So, what kind of things are affecting the banking customers today? It is critical for financial services industry to have the right situational awareness of the contemporary competitive landscape, and therefore there needs to be a correct comprehension of what has happened, what is happening and what is expected to occur. As Thomas Ripsam and Louis Bouquet argue, every company needs to have customer strategy in place. Why is customer strategy so important? Ripsam and Bouquet claim that it is required to come up with answers to various questions such as “Who are our customers?”, “Given our company’s overall value proposition and strategy, what customer experience should we create?”, and moreover, “What capabilities do we need in order to deliver that experience?”.
Developing positive financial habits, fostering long-term relationships with customers via digital platforms, personalization, and contextual dialogue are the cornerstones of meaningful engagement according to Bragi Fjalldal. This is easier said than done. My view is that before all of this, financial services firms need to start with who. “The truth is that great organizations build their core ideology by first defining and reinforcing Who they serve and the customer problem or need that they solve in the marketplace,” Lex Sisney highlights in response to Simon Sinek’s golden circle. So, before going to tactical level with financial habits, digitally augmented relationships, etc., every organization has to know who they serve and what is the job to be done. As Ludwig von Mises pointed out in Bureaucracy,
“The real bosses, in the capitalist system of market economy, are the consumers. They, by their buying and by their abstention from buying, decide who should own the capital and run the plants. They determine what should be produced and in The Quotable Mises 45 what quantity and quality. Their attitudes result either in profit or in loss for the enterpriser. They make poor men rich and rich men poor. They are no easy bosses.” 8)pp. 20-21
Patterns, trends and value creation
So, as I pointed out earlier, we have incrementally advanced through various stages from the age of manufacturing to the age of the customer, and nowadays customers are assuming much more active roles such as being co-innovators. What this means, is that the role of the consumer and service provider have changed as well. “Buyers are looking for answers on the Internet,” Jukka Aminoff and Mika D. Rubanovitch write in their book, “and winners will be those players who provide the most useful information at the earliest possible stage of the client’s buying process.” 9)Aminoff & Rubanovitch 2015, 6. Trans. TB. Thanks to a vast array of alternatives and changing buyer behavior we can look for better offer almost indefinitely, and as Pekka Mattila and Mika Rautiainen note, these various changes in purchasing behavior are manifested everywhere around us; multiple studies and reports clearly indicate that more and more buyers, whether consumers or not, take advantage of online search and comparisons throughout their journey and even after one particular journey has been finished.

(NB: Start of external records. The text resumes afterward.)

theorem CommandEffect.legal {i : Instr} {s t : State} (hs : s.status.Legal) (h : CommandEffect s i t) :
    t.status.Legal := by
  obtain ⟨hcode, hchain⟩ := hs
  cases h with
  | ignored | nop | gfInit | gfMul | verCalc | fmtCalc | rsEncode | zzNext => exact ⟨hcode, hchain⟩
  | failed c _ hc => exact ⟨hc.2, hchain⟩
  | clear => exact ⟨Nat.zero_le 7, .zero⟩
  | capLookup | select => exact ⟨hcode, (Status.Chained.invSel _).setSel⟩
  | compose hsel => exact ⟨hcode, hchain.invBs.setBs hsel⟩
  | bsReset | bsAppend | bsTerminate => exact ⟨hcode, hchain.invBs⟩
  | bsPad hsel => exact ⟨hcode, hchain.invBs.setBs hsel⟩
  | genPoly => exact ⟨hcode, hchain.setGen⟩
  | rsAll _ hbs => exact ⟨hcode, hchain.invEc.setGen.setEc hbs⟩
  | interleave _ _ hec => exact ⟨hcode, hchain.invIlv.setIlv hec⟩
  | build hsel => exact ⟨hcode, hchain.invMat.setMat hsel⟩
  | zzReset hmat => exact ⟨hcode, hchain.setZz hmat⟩
  | zzDone hzz => exact ⟨hcode, hchain.setZzDone hzz⟩
  | place hmat hilv ht =>
    rw [placeMask_status ht]
    exact ⟨hcode, hchain.setPlaced hmat hilv⟩
  | score hwm ht =>
    rw [scoreMask_status ht]
    exact ⟨hcode, hchain.setScored hwm _⟩
  | maskSelect hmat hilv ht =>
    rw [selectMask_status ht]
    exact ⟨hcode, hchain.selected hmat hilv⟩

theorem MoveEffect.legal {s t : State} (hs : s.status.Legal) (h : MoveEffect s t) : t.status.Legal := by
  have ⟨hcode, hchain⟩ := hs
  cases h with
  | bus => exact hs
  | command w i h =>
    exact exec_induct (P := fun s => s.status.Legal) (fun _ _ _ hs he => he.legal hs) (s := s.accept w) hs h
  | illegal w h =>
    obtain rfl | ⟨-, rfl⟩ := illegalWord_next h
    · exact hs
    · exact ⟨show errIllegalCmd.toNat ≤ 7 by decide, hchain⟩
  | cfg | len => exact ⟨hcode, .invSel _⟩
  | element => exact ⟨hcode, hchain.invBs⟩
  | reset => exact ⟨Nat.zero_le 7, .zero⟩

/-- Settles O56: every effect of a command and every move of the host keeps the status legal. -/
theorem statusStaysLegal : Obligations.StatusStaysLegal := fun _ _ hcode hchain h =>
  step_induct (P := fun s => s.status.Legal) (fun _ _ hs => hs) (fun _ _ hs hm => hm.legal hs) ⟨hcode, hchain⟩ h

end Sys2Proof.Machine
end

As one can expect, the landscape of selling financial services has changed as well, and in the future, the importance of new modes of selling, such as social selling, will most definitely increase in the financial services industry as well. As Pekka Puustinen, Hannu Saarijärvi and Peter Maas have argued, “[financial services] firms often need to move from product and firm centricity toward service and customer centricity.” This means that the nature of exchange in the context of financial services needs to be re-evaluated as “the discussion of value has been heavily asymmetric and focusing exclusively on exchange value.” It is not surprising that emphasizing and focusing on economic value limits considerably the ways financial service providers can support customer’s value-creating processes as Puustinen, Saarijärvi, and Maas point out.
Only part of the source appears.